_Problem description:_ Look through the lines below and copy each one that includes "saved".

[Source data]
/-- A kill broadcast abandons the tide transfers (R233): those of the killed step's slot, given apart, and of other suspended
steps go with the steps they belong to. -/
def parkTides (p : Port) (own : Nat) : Port × List TideRun :=
  ({ p with slots := p.slots.map (fun e => (e.1, { e.2 with susp := e.2.susp.map (fun s => { s with running := s.running ++ p.tides.filter (·.slot == e.1) }) }))
            tides := p.tides.filter (fun t => t.slot != own && (p.slot t.slot).susp.isNone) },
   p.tides.filter (·.slot == own))

/-- A step is suspended (R299, R303, R304): its job, the cores' places, its fired entries; its set is saved. The tide
transfers that a kill broadcast abandoned go with it (R233); in a yield they go on. A save
past its area's end, or of poisoned data, faults the job, whose saved state is lost (R307, R389). -/
def suspendStep (d : Dev) (n : Nat) : Dev :=
  let p := d.port n
  match p.run with
  | none => d
  | some j =>
    let dies := partDies p
    let parked := if p.mode = .yielding then (p, []) else parkTides p j.slot
    match saveLive d n j.slot with
    | .error code =>
      let d1 := dropCopies (quitCores (postFault (idleCores (d.setPort n parked.1) n) (.hq0 n) code 0 0) dies) dies j.slot
      let left := (d1.port n).tides.filter (fun t => t.slot != j.slot)
      jobOver (d1.setPort n { d1.port n with run := none, fired := [], tides := left, ranOnce := false }) n j code false
    | .ok d1 =>
      let s : Susp := ⟨j, d.cores.filter (fun e => inDies dies e.1), p.fired, parked.2, d.tabs.filter (fun e => inDies dies e.1)⟩
      let y := idleCores (d1.setPort n { d1.port n with slots := parked.1.slots, tides := parked.1.tides }) n
      let q := (y.port n).setSlot j.slot { (y.port n).slot j.slot with susp := some s }
      y.setPort n { q with run := none, fired := [] }

end Sys2Proof.Machine
end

_Exercise result:_
/-- A step is suspended (R299, R303, R304): its job, the cores' places, its fired entries; its set is saved. The tide
past its area's end, or of poisoned data, faults the job, whose saved state is lost (R307, R389). -/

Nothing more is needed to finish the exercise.